Now the above gif is not provided to provide simple shock value, shocking as it is, but used to argue a corollary in the feeding apparatus that I argue is largely congruent among phorusrhacids, Mesozoic ziphodont theropods, and modern flesh rendering birds like giant petrels. You should note the strong leveraging capability of both the neck and legs working in conjunction. As well as the rapid "chewing motions" of the beak where I have argued the serrated and stiff tongue is shredding the tissue against the choanal papillae. But more importantly you want to note how the petrel works to keep the fight in the vertical realm. As mentioned earlier and as supported by the Degrange et al. study the phorusrhacid skull is weak when confronted with stresses in the lateral realm. Allosaurus and Mesozoic ziphodont theropods likewise had skulls that were ill-equipped to handle substantial stress in this realm. Petrels and vultures too have skulls likely weak in this realm and their feeding behavior supports this notion. They don't shake their head side to side when interacting with prey or a large carcass. Instead all these animals have a vested interest in keeping the field of battle strictly limited to the vertical plane.

Gina Carano Ground & Pound CC2.0
To make a rough analogy to sports let us look at the two main contrasting styles of fighting in mixed martial arts. You have fighters that are most comfortable and effective as upright strikers. They would rather play to their strengths and keep the fight off the mat but upright where their ability for rapid and powerful strikes is most useful. And then you have the specialist floor grapplers. They want to take the fight to the floor where they can utilize their superior grappling skills and specialized submission hold technique. And of course there are fighters that blend the two such as in the pic above where Gina Carano blends grappling with striking to devastating effect in a technique known as "ground and pound". The take home message is that it is in the fighters vested interest to dictate the terms of in what realm the fight occurs based on his/hers respective abilities.

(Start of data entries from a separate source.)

/-- KCOPY (09 R189). -/
def execKcopy (sc d l t : BitVec 5) (e : BitVec 2) (s : State) : Out :=
  let r (n : BitVec 5) : Nat := (s.me.reg n.toNat).toNat
  let b := r l
  .next (if b % 4 ≠ 0 || b < 4 || 0x280000 < b || r sc % 4 ≠ 0 || r d % 4 ≠ 0 then s.fail { cause := 0x0F, sub := 1, addr := r d % 2 ^ 57 }
    else s.copyBetween e.toNat (r t) (r sc) b (r d) b b (.copy (r sc) (r d) b))

/-- KCOPYR (09 R190): a reduction into the scratchpad, in ELEM. -/
def execKcopyr (sc d l t : BitVec 5) (e : BitVec 2) (s : State) : Out :=
  let r (n : BitVec 5) : Nat := (s.me.reg n.toNat).toNat
  let b := r l
  let w := elemBits s.elem / 8
  .next (if s.elem = 9 || b % w ≠ 0 || 65536 < b || r sc % w ≠ 0 || r d % w ≠ 0 || !inWindow (r d) then
      s.fail { cause := 0x0F, sub := 3, addr := r d % 2 ^ 57 }
    else s.copyBetween e.toNat (r t) (r sc) (max b 1) (r d) b b (.reduce (r sc) (r d) b s.myFmt))

/-- The descriptor of a gather or scatter: list address, count, log2 record size (09 R191). -/
def State.descriptor (s : State) (v : Word) : Option (Nat × Nat × Nat) :=
  let list := bits v 0 32
  let k := bits v 32 16
  let r := bits v 48 4
  if bits v 52 12 ≠ 0 || k = 0 || r < 2 || 12 < r || 2 ^ 31 ≤ list || spadCore list ≠ s.cur.core ||
      sliceTop < spadOff list + 4 * k then none
  else some (list, k, r)

/-- KGATH (09 R191): the record at s[a] + x_i to record i of the destination. -/
def execKgath (sc d l t : BitVec 5) (e : BitVec 2) (s : State) : Out :=
  let r (n : BitVec 5) : Nat := (s.me.reg n.toNat).toNat
  .next (match s.descriptor (s.me.reg l.toNat) with
    | none => s.fail { cause := 0x0F, sub := 1, addr := r d % 2 ^ 57 }
    | some (list, k, z) =>
      s.copyBetween e.toNat (r t) (r sc) 1 (r d) (k * 2 ^ z) (k * 2 ^ z) (.gather (r sc) (r d) list k z)
        (f := s.recordSide (r sc) list k z false) (packed := (false, true)))

/-- KSCAT (09 R191): record i of the source to s[b] + x_i. -/
def execKscat (sc d l t : BitVec 5) (e : BitVec 2) (s : State) : Out :=
  let r (n : BitVec 5) : Nat := (s.me.reg n.toNat).toNat
  .next (match s.descriptor (s.me.reg l.toNat) with
    | none => s.fail { cause := 0x0F, sub := 1, addr := r d % 2 ^ 57 }
    | some (list, k, z) =>
      s.copyBetween e.toNat (r t) (r sc) (k * 2 ^ z) (r d) 1 (k * 2 ^ z) (.scatter (r sc) (r d) list k z)
        (g := s.recordSide (r d) list k z true) (packed := (true, false)))

/-- KFILL (09 R189): every word of the destination := s[a][31:0]; the issuing core counts as its source. -/
def execKfill (sc d l t : BitVec 5) (e : BitVec 2) (s : State) : Out :=
  let r (n : BitVec 5) : Nat := (s.me.reg n.toNat).toNat
  let b := r l
  .next (if b % 4 ≠ 0 || b < 4 || 0x280000 < b || r d % 4 ≠ 0 then s.fail { cause := 0x0F, sub := 1, addr := r d % 2 ^ 57 }
    else match s.endpoint (r d) b true with
      | .error f => s.fail f
      | .ok dst => s.issueCopy e.toNat (r t) b (.slice s.cur.core) dst
          (.fill (r d) b ((s.me.reg sc.toNat).truncate 32)))

/-- KSTAT (09 R197): the engine's pending count, whether it executes, and P of its latest command. -/
def execKstat (d : BitVec 5) (e : BitVec 2) (s : State) : Out :=
  let g := s.me.engine e.toNat
  .next (s.writeScalar 1 d (BitVec.ofNat 64 (g.pending.length % 8 + g.running.isSome.toNat * 8 + g.lastP % 2 ^ 32 * 2 ^ 32)))

/-! ### Walkers (09 R177, R180) -/

/-- A slot's use of a walker by a set-up instruction. -/
def State.useWalkerSlot (s : State) (n : Nat) (f : Walker → State) : Out :=
  .next (if s.me.engages false n then s.fail { cause := 0x0A, sub := 7 } else f (s.me.walker n))

/-- WSET (09 R180). -/
def execWset (w a b : BitVec 5) (s : State) : Out :=
  let cfg := s.me.reg a.toNat
  s.useWalkerSlot w.toNat fun _ =>
    if cfg.toNat / 2 ^ 7 ≠ 0 then s.fail { cause := 0x0E, sub := 2 }
    else
      let new : Walker := { Walker.start with loaded := true, cfg := cfg }
      let s1 := s.issue 0 (.walker w.toNat new)
      if new.ldb then s1.issue 0 (.base new.baseReg ((s.me.reg b.toNat).truncate 32)) else s1

/-- One level of a walker set (09 R180). -/
def Walker.setLevel (w : Walker) (n : Nat) (l : Level) : Walker :=
  match n with
  | 0 => { w with l0 := l }
  | 1 => { w with l1 := l }
  | 2 => { w with l2 := l }
  | _ => { w with l3 := l }
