/-- Fences that are complete in this global cycle, by increasing physical core (14 R268). -/
def State.fenceEvents (s : State) : List Event :=
  (sortBy (·.pcore) (s.queue.filter s.fenceDone)).filterMap fun a =>
    match a.kind with
    | .fencec => some (.fencecComplete a.id)
    | .scfence => some (.scfenceComplete a.id)
    | _ => none

/-- Accesses whose translation a core's caches hold take it, and plain fences that are done leave the path. -/
def State.pathQuiet (s : State) : State :=
  s.queue.foldl (fun (s : State) a =>
    if a.kind = .fence then (if s.fenceDone a then s.dropAcc a.id else s)
    else if a.target = .untranslated && !a.kind.isFence && a.walkAt ≤ s.gcyc then
      match s.cached (s.task a.task).ctx a.va a.pcore with
      | some e => s.place a e
      | none => s
    else s) s

/-- The accesses that an invalidation waits for, without those that have performed (15 R276). -/
def State.settleInvals (s : State) : State :=
  { s with invals := s.invals.map fun v => { v with waits := v.waits.filter fun id => s.queue.any (·.id = id) } }

/-- One round of the queued path: the next event, and the path again; once nothing is left to do, invalidations settle and fences
complete, so that what a fence holds back performs in a later global cycle. -/
def State.queuedStage (s : State) : State :=
  let s1 := s.pathQuiet
  match s1.pathEvent with
  | some e => s1.push [.auto e, .stage .queued]
  | none => s1.settleInvals.push (s1.fenceEvents.map .auto)

end Sys2Proof.Machine
end

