/-- PREEMPT_RESUME (03 R60) at an effective priority, which it keeps (16 R293): every context is restored, and the restart bundles issue
at dc F in one global cycle. -/
def State.resumeTask (s : State) (t : Nat) (quires : List Nat) (prio : Nat) : State :=
  let k := s.task t
  match s.kernel t with
  | none => s
  | some img =>
    let (n, s1) := s.free
    let (timelines, s2) := s1.newTimelines img k.channels k.timelines (s.gcyc + 1 + n)
    (s2.own t quires k.channels img.mash.length k.savedStreams).setTask t fun k =>
      { k with quires := quires, prio := prio, status := .resuming, startGc := s.gcyc + 1 + n, savedStreams := [], timelines := timelines }

/-! ### Returning what a task holds -/

/-- Quires, channels and allotments return to the pool (03 R43, 10 R201, 11 R211). -/
def State.disown (s : State) (t : Nat) : State :=
  { s with
    quireOwner := s.quireOwner.filter fun e => e.2 ≠ t
    chanOwner := s.chanOwner.filter fun e => e.2 ≠ t
    mashOwner := mapVals s.mashOwner fun _ l => l.filter (· ≠ t)
    streams := s.streams.map fun e => if e.2.owner = some t then (e.1, { Stream.start with gen := e.2.gen }) else e }

/-- The end of a task: all it holds returns, its pins are lowered, and it is gone. -/
def State.removeTask (s : State) (t : Nat) : State :=
  let k := s.task t
  let s1 := k.pins.foldl (fun (s : State) p => s.unpinPage k.ctx p.1) (s.disown t)
  { s1 with tasks := erase s1.tasks t }

end Sys2Proof.Machine
end

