/-- The scalar register that an effect writes once it performs, if it is not s0. -/
def Eff.scalarTarget : Eff → Option Nat
  | .scalar n _ => some n
  | .table _ _ _ _ reg .. | .hwait _ reg | .qsync reg | .sfbind reg .. => if reg = 0 then none else some reg
  | _ => none

/-- The special registers that a slot's effect writes: FRPTR, TWIN, LC, FMT (04 R69). -/
inductive Special where
  | frptr | twin | lc | fmt
  deriving DecidableEq, Repr

def Eff.special : Eff → Option Special
  | .frptr _ => some .frptr
  | .twin _ => some .twin
  | .lc _ => some .lc
  | .fmt _ => some .fmt
  | _ => none

/-- Instructions whose rule writes a special register (04 R76, R77, R79, R81, R84). -/
def writesSpecial (i : Instr) : List Special :=
  match i with
  | .csrw .. | .csrs .. | .csrc .. => [.frptr, .twin, .lc]
  | .twincmp .. | .twincmpTile .. => [.twin]
  | .loopi .. | .loop .. => [.lc]
  | .fmtset .. => [.fmt]
  | _ => []

/-! ### A device that has failed (17 R311, R322) -/

/-- Work that a failed device may have before it: events from outside, and the beginning and the end of a period. -/
def Work.quiet (w : Work) : Bool :=
  match w with
  | .event i => fromOutside i
  | .stage .endPeriod | .stage .period => true
  | _ => false

/-- The device has failed with a cause and runs nothing. -/
def State.hasFailed (s : State) (c : FatalCause) : Prop := s.fw.boot = .failed c ∧ ∀ w ∈ s.agenda, w.quiet = true

/-! ### The tables of 04 R70 and R73, in arithmetic over the integers -/

/-- Lane 0 of pk, inverted when mod bit 0 is 1, is 1 (04 R67). -/
def State.gateOpen (s : State) (p : BitVec 4) (i : BitVec 1) : Prop := (s.me.pred p.toNat).getLsbD 0 = decide (i = 0)

/-- The slot writes s[d] at `lat` domain cycles after its issue; a write to s0 is discarded (04 R66, R68). -/
def State.scalarResult (s : State) (lat : Nat) (d : BitVec 5) (v : Word) : State :=
  if d = 0 then s else s.issue lat (.scalar d.toNat v)

/-- A SCAL operation on two scalars: its latency and its result. -/
structure ScalarRow where
  op : BitVec 5 → BitVec 5 → BitVec 5 → BitVec 4 → BitVec 1 → Instr
  latency : Nat
  result : Word → Word → Word

def scalarRows : List ScalarRow := [
  ⟨.add, 1, fun a b => BitVec.ofNat 64 (a.toNat + b.toNat)⟩,
  ⟨.sub, 1, fun a b => BitVec.ofInt 64 (a.toInt - b.toInt)⟩,
  ⟨.addw, 1, fun a b => BitVec.ofInt 64 (BitVec.ofInt 32 (a.toInt + b.toInt)).toInt⟩,
  ⟨.subw, 1, fun a b => BitVec.ofInt 64 (BitVec.ofInt 32 (a.toInt - b.toInt)).toInt⟩,
  ⟨.mul, 3, fun a b => BitVec.ofInt 64 (a.toInt * b.toInt)⟩,
  ⟨.mulh, 3, fun a b => BitVec.ofInt 64 (a.toInt * b.toInt / (2 ^ 64 : Nat))⟩,
  ⟨.mulhu, 3, fun a b => BitVec.ofNat 64 (a.toNat * b.toNat / 2 ^ 64)⟩,
  ⟨.div, 16, fun a b => if b = 0 then 0xFFFFFFFFFFFFFFFF else
    if a = 0x8000000000000000 ∧ b = 0xFFFFFFFFFFFFFFFF then 0x8000000000000000 else BitVec.ofInt 64 (a.toInt.tdiv b.toInt)⟩,
  ⟨.divu, 16, fun a b => if b = 0 then 0xFFFFFFFFFFFFFFFF else BitVec.ofNat 64 (a.toNat / b.toNat)⟩,
  ⟨.rem, 16, fun a b => if b = 0 then a else
    if a = 0x8000000000000000 ∧ b = 0xFFFFFFFFFFFFFFFF then 0 else BitVec.ofInt 64 (a.toInt.tmod b.toInt)⟩,
  ⟨.remu, 16, fun a b => if b = 0 then a else BitVec.ofNat 64 (a.toNat % b.toNat)⟩,
  ⟨.and, 1, fun a b => a &&& b⟩,
  ⟨.or, 1, fun a b => a ||| b⟩,
  ⟨.xor, 1, fun a b => a ^^^ b⟩,
  ⟨.andn, 1, fun a b => a &&& ~~~b⟩,
  ⟨.shl, 1, fun a b => BitVec.ofNat 64 (a.toNat * 2 ^ (b.toNat % 64))⟩,
  ⟨.shr, 1, fun a b => BitVec.ofNat 64 (a.toNat / 2 ^ (b.toNat % 64))⟩,
  ⟨.sra, 1, fun a b => BitVec.ofInt 64 (a.toInt / (2 ^ (b.toNat % 64) : Nat))⟩,
  ⟨.min, 1, fun a b => BitVec.ofInt 64 (min a.toInt b.toInt)⟩,
  ⟨.max, 1, fun a b => BitVec.ofInt 64 (max a.toInt b.toInt)⟩,
  ⟨.minu, 1, fun a b => BitVec.ofNat 64 (min a.toNat b.toNat)⟩,
  ⟨.maxu, 1, fun a b => BitVec.ofNat 64 (max a.toNat b.toNat)⟩]

/-- An immediate sign-extended to 64 bits, the ext byte of a header in front of it (01 R9). -/
def signedImm {n : Nat} (x : Ext) (i : BitVec n) : Word :=
  match x with
  | none => i.signExtend 64
  | some e => (e ++ i).signExtend 64

/-- An immediate zero-extended to 64 bits. -/
def unsignedImm {n : Nat} (x : Ext) (i : BitVec n) : Word :=
  match x with
  | none => i.zeroExtend 64
  | some e => (e ++ i).zeroExtend 64

/-- A SIMM operation on a scalar and a sign-extended immediate. -/
structure ImmRow where
  op : BitVec 5 → BitVec 5 → BitVec 12 → Ext → Instr
  latency : Nat
  result : Word → Word → Word

def immRows : List ImmRow := [
  ⟨.addi, 1, fun a b => BitVec.ofNat 64 (a.toNat + b.toNat)⟩,
  ⟨.muli, 3, fun a b => BitVec.ofInt 64 (a.toInt * b.toInt)⟩,
  ⟨.andi, 1, fun a b => a &&& b⟩,
  ⟨.ori, 1, fun a b => a ||| b⟩,
  ⟨.xori, 1, fun a b => a ^^^ b⟩]

/-- A shift by imm12[5:0]. -/
structure ShiftRow where
  op : BitVec 5 → BitVec 5 → BitVec 6 → Instr
  result : Word → Nat → Word

def shiftRows : List ShiftRow := [
  ⟨.shli, fun a c => BitVec.ofNat 64 (a.toNat * 2 ^ c)⟩,
  ⟨.shri, fun a c => BitVec.ofNat 64 (a.toNat / 2 ^ c)⟩,
  ⟨.srai, fun a c => BitVec.ofInt 64 (a.toInt / (2 ^ c : Nat))⟩]

/-- The slot writes all 128 lanes of p[d], which must be p1 to p11, one domain cycle after its issue (04 R73). -/
def State.predResult (s : State) (d : BitVec 5) (v : Pred) : State := s.issue 1 (.pred d.toNat (BitVec.allOnes 128) v)

/-- The slot owes each effect of a list at its number of domain cycles after the issue, in order, and does nothing else. -/
def State.issueAll (s : State) (l : List (Nat × Eff)) : State := l.foldl (fun s e => s.issue e.1 e.2) s

/-- The slot adds one access to what its core has queued and does nothing else. -/
def State.queuesOne (s t : State) (q : QAcc) : Prop :=
  SlotFrame s t ∧ t.issued = s.issued ∧ t.traps = s.traps ∧ t.newQueue = s.newQueue ++ [q]

/-- All ones or all zeros. -/
def everyLane (b : Prop) [Decidable b] : Pred := if b then BitVec.allOnes 128 else 0

/-! ### The tables of 06 R120 to R132 -/

/-- A row source that the slot reads without a trap: its row, and the state that the read leaves (06 R120). -/
def State.delivers (s : State) (c : BitVec 6) (x : Ext) (f : Nat) (r : Row) (t : State) : Prop :=
  s.readRow c x f = (r, t) ∧ t.traps = s.traps

/-- Both sources of a row operation; one that is named twice is read once (06 R120). -/
def State.delivers2 (s : State) (a b : BitVec 6) (x : Ext) (f : Nat) (ra rb : Row) (t : State) : Prop :=
  ∃ u, s.delivers a x f ra u ∧ if b = a then rb = ra ∧ t = u else u.delivers b x f rb t

/-- The low `w` bits of a lane: the element that it holds (05 R91). -/
def elemBV (w : Nat) (l : Lane) : BitVec w := BitVec.ofNat w l.toNat

/-- An element in a lane, sign-extended in INT8, INT16 and INT32 and zero-extended in the other formats (05 R91). -/
def laneBV {w : Nat} (signed : Bool) (v : BitVec w) : Lane := if signed then BitVec.ofInt 32 v.toInt else BitVec.ofNat 32 v.toNat

/-- The formats that a letter I, F or T of 06 R122 names: INT8, UINT8, INT16, INT32, UINT32; the floating ones; TRIT. -/
def lettersI : List Nat := [0, 1, 2, 3, 10]
def lettersF : List Nat := [4, 5, 6, 7, 8]

/-- A binary ROW operation: its formats, its latency, what it does to elements of w bits, signed or not, and to floating
values. -/
structure RowRow where
  op : BitVec 6 → BitVec 6 → BitVec 6 → BitVec 4 → Ext → Instr
  formats : List Nat
  latency : Nat → Nat
  bits : (w : Nat) → Bool → BitVec w → BitVec w → BitVec w
  float : Option (Modes → Nat → Num → Num → Num)

/-- What a row operation gives a lane. -/
def RowRow.lane (r : RowRow) (m : Modes) (e : Nat) (a b : Lane) : Lane :=
  match r.float, isFloatFmt e with
  | some g, true => m.res e (g m e (m.val e a) (m.val e b))
  | _, _ => laneBV (isSignedFmt e) (r.bits (elemBits e) (isSignedFmt e) (elemBV _ a) (elemBV _ b))

/-- An integer clamped to the range of w bits. -/
def clampBV (w : Nat) (signed : Bool) (v : Int) : BitVec w :=
  if signed then BitVec.ofInt w (max (-(2 ^ (w - 1) : Nat)) (min ((2 ^ (w - 1) : Nat) - 1) v))
  else BitVec.ofInt w (max 0 (min ((2 ^ w : Nat) - 1) v))

/-- The integer that an element holds. -/
def intBV {w : Nat} (signed : Bool) (v : BitVec w) : Int := if signed then v.toInt else v.toNat

/-- 2 in I formats and 4 in F formats. -/
def twoOrFour (e : Nat) : Nat := if e ∈ lettersF then 4 else 2

def rowRows : List RowRow := [
  ⟨.vadd, lettersI ++ lettersF, twoOrFour, fun _ _ a b => a + b, some fun m e u v => addNum (m.forFmt e) u v⟩,
  ⟨.vsub, lettersI ++ lettersF, twoOrFour, fun _ _ a b => a - b, some fun m e u v => addNum (m.forFmt e) u v.negate⟩,
  ⟨.vmul, lettersI ++ lettersF, twoOrFour, fun _ _ a b => a * b, some fun _ _ u v => mulNum u v⟩,
  ⟨.vadds, lettersI, fun _ => 2, fun w g a b => clampBV w g (intBV g a + intBV g b), none⟩,
  ⟨.vsubs, lettersI, fun _ => 2, fun w g a b => clampBV w g (intBV g a - intBV g b), none⟩,
  ⟨.vmin, lettersI ++ lettersF, fun _ => 2, fun _ g a b => if intBV g a ≤ intBV g b then a else b, some fun _ _ => minNum⟩,
  ⟨.vmax, lettersI ++ lettersF, fun _ => 2, fun _ g a b => if intBV g a ≤ intBV g b then b else a, some fun _ _ => maxNum⟩,
  ⟨.vand, lettersI ++ lettersF, fun _ => 2, fun _ _ a b => a &&& b, none⟩,
  ⟨.vor, lettersI ++ lettersF, fun _ => 2, fun _ _ a b => a ||| b, none⟩,
  ⟨.vxor, lettersI ++ lettersF, fun _ => 2, fun _ _ a b => a ^^^ b, none⟩,
  ⟨.vshl, lettersI, fun _ => 2, fun _ _ a b => a <<< (b.toNat % 256), none⟩,
  ⟨.vshr, lettersI, fun _ => 2, fun _ _ a b => a >>> (b.toNat % 256), none⟩,
  ⟨.vsra, lettersI, fun _ => 2, fun _ _ a b => a.sshiftRight (b.toNat % 256), none⟩,
  ⟨.vmullo, lettersI, fun _ => 2, fun _ _ a b => a * b, none⟩,
  ⟨.vmulhi, lettersI, fun _ => 2, fun w g a b => BitVec.ofInt w (intBV g a * intBV g b / (2 ^ w : Nat)), none⟩]

/-- A unary ROW operation. -/
structure RowRow1 where
  op : BitVec 6 → BitVec 6 → BitVec 4 → Ext → Instr
  formats : List Nat
  latency : Nat
  bits : (w : Nat) → Bool → BitVec w → BitVec w
  float : Option (Modes → Nat → Lane → Lane)

def RowRow1.lane (r : RowRow1) (m : Modes) (e : Nat) (a : Lane) : Lane :=
  match r.float, isFloatFmt e with
  | some g, true => g m e a
  | _, _ => laneBV (isSignedFmt e) (r.bits (elemBits e) (isSignedFmt e) (elemBV _ a))

/-- Ones and leading zeros of an element. -/
def onesBV {w : Nat} (v : BitVec w) : Nat := ((List.range w).filter fun j => v.getLsbD j).length
def leadingBV {w : Nat} (v : BitVec w) : Nat := ((List.range w).takeWhile fun j => !v.getLsbD (w - 1 - j)).length

def rowRows1 : List RowRow1 := [
  ⟨.vabs, lettersI ++ lettersF, 2, fun _ g a => if intBV g a < 0 then -a else a, some absLane⟩,
  ⟨.vpopc, lettersI, 2, fun w _ a => BitVec.ofNat w (onesBV a), none⟩,
  ⟨.vclz, lettersI, 2, fun w _ a => BitVec.ofNat w (leadingBV a), none⟩,
  ⟨.vrint, lettersF, 4, fun _ _ a => a, some fun m e a => m.res e (rintNum (m.forFmt e) (m.val e a))⟩,
  ⟨.vrcp, lettersF, 10, fun _ _ a => a, some fun m e a => m.res e (rcpNum (m.val e a))⟩,
  ⟨.vrsq, lettersF, 10, fun _ _ a => a, some fun m e a => m.res e (rsqNum (m.val e a))⟩,
  ⟨.vexp2, lettersF, 10, fun _ _ a => a, some fun m e a => m.res e (exp2Num (m.val e a))⟩,
  ⟨.vlog2, lettersF, 10, fun _ _ a => a, some fun m e a => m.res e (log2Num (m.val e a))⟩]

/-- A comparison into a predicate (06 R126). -/
structure RowTest where
  op : BitVec 6 → BitVec 6 → BitVec 6 → BitVec 4 → Ext → Instr
  formats : List Nat
  ints : Int → Int → Bool
  floats : Num → Num → Bool

def rowTests : List RowTest := [
  ⟨.vpeq, lettersI ++ lettersF ++ [9], fun a b => a = b, eqNum⟩,
  ⟨.vpne, lettersI ++ lettersF ++ [9], fun a b => a ≠ b, fun a b => !eqNum a b⟩,
  ⟨.vplt, lettersI ++ lettersF, fun a b => a < b, ltNum⟩,
  ⟨.vple, lettersI ++ lettersF, fun a b => a ≤ b, fun a b => ltNum a b || eqNum a b⟩]

/-- The lanes of two rows by a comparison: trits, integers or floating values. -/
def RowTest.holds (r : RowTest) (m : Modes) (e : Nat) (a b : Lane) : Bool :=
  if isFloatFmt e then r.floats (m.val e a) (m.val e b)
  else if e = 9 then r.ints (tritInt (elemBV 2 a).toNat) (tritInt (elemBV 2 b).toNat)
  else r.ints (intBV (isSignedFmt e) (elemBV (elemBits e) a)) (intBV (isSignedFmt e) (elemBV (elemBits e) b))

/-- No lane that a mask selects holds the poison trit (05 R92). -/
def noPoison (mask : Pred) (r : Row) : Prop := ∀ l < 128, mask.getLsbD l = true → (elemBV 2 (r.getD l 0)) ≠ 2

/-- Node N(l, i) of the tree of 05 R111 over leaves of which some are absent (06 R129). -/
def treeNode {α : Type} (leaf : Nat → Option α) (op : α → α → α) : Nat → Nat → Option α
  | 0, i => leaf i
  | l + 1, i =>
    match treeNode leaf op l (2 * i), treeNode leaf op l (2 * i + 1) with
    | some x, some y => some (op x y)
    | some x, none => some x
    | none, y => y

/-! ### Class CTRL -/

/-- The target of RET lies in the text, directly after a bundle that holds CALL (04 R75). -/
def State.mayReturn (s : State) (v : Nat) : Prop :=
  ∃ k b j, s.kernel s.cur.task = some k ∧ 0 < v ∧ v < k.bundles ∧ s.bundleAt s.cur.task (v - 1) = some b ∧ (.ok (.call j)) ∈ b.slots

/-- The target of JR is a restart bundle of the text (04 R75). -/
def State.mayJump (s : State) (v : Int) : Prop :=
  ∃ k b h, s.kernel s.cur.task = some k ∧ 0 ≤ v ∧ v < k.bundles ∧ s.bundleAt s.cur.task v.toNat = some b ∧ b.hdr = some h ∧
    h.mark = true

/-! ### Class MTX, engines and heads -/

/-- The source of an MTX command's rows, popped at the mcs of a list, is taken without a trap (07 R137). -/
def State.supplies (s : State) (c : BitVec 6) (x : Ext) (whens : List Nat) (src : RowSource) (uses : List (Nat × Nat))
    (engaged : List Engaged) (t : State) : Prop :=
  s.mtxSource c x whens = (src, uses, engaged, t) ∧ t.traps = s.traps

/-- One row is popped at the issue of an MTX command without a trap (07 R137). -/
def State.pops (s : State) (c : BitVec 6) (x : Ext) (row : Row) (t : State) : Prop :=
  s.mtxPop c x = (row, t) ∧ t.traps = s.traps

/-- The contents of accumulators, exponents, slots, planes' tags in force and ACCOVF stay as they are. -/
def Matrix.sameContents (m n : Matrix) : Prop :=
  n.acc = m.acc ∧ n.rowExp = m.rowExp ∧ n.laneExp = m.laneExp ∧ n.ovf = m.ovf ∧ n.slots = m.slots

/-- A slot may use head `n` in one of these modes (08 R160, R161). -/
def State.mayUse (s : State) (n : Nat) (modes : List HeadMode) : Prop :=
  s.me.engages true n = false ∧ (s.me.head n).status = .opened ∧ (s.me.head n).mode ∈ modes

/-- An engine of the core takes a command with start cycle S (03 R51, R52). -/
def State.takesCommand (s : State) (e start : Nat) (pair : Option (Nat × Nat)) : Prop :=
  s.timingFail e start = none ∧ s.meshFail pair start = none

So if we look at the topic from this perspective we can test it to see if it holds any merit based on presumed prey base for these birds. If phorusrhacids were analogous to "strikers" and wanted to keep the fight upright and in the vertical plane we should expect their prey base to be on the whole more like "grapplers" with a lower center of gravity and more geared towards taking the fight to the lateral realm. Which when we look at the presumed prey base of phorusrhacids they are, as a whole, not striking me as especially swift/cursorial track & field superstars.

Notoungulates (including toxodonts): although there are some smaller and swifter varieties like Protypotherium that might have been about as quick as rabbits they are overwhelmingly pretty stolid, clunky bruisers when you get down to it. Certainly no indication that they were on their way to matching the cursorial abilities of derived horses or antelopes. *Update, spoke too soon. Thomas Holtz caught my mistake - there were cursorial herbivores in South America. (see comments below)

Homalodotherium cunninghami. Notoungulate. credit Smokeybjb. CC3.0

Nesodon imbricatus. Charles R. Knight. public domain

Xenarthrans - these are the weird armored guys - including ground/tree sloths, armadillos, glyptodonts, anteaters & tamanduas. Again these animals are not going to win any races.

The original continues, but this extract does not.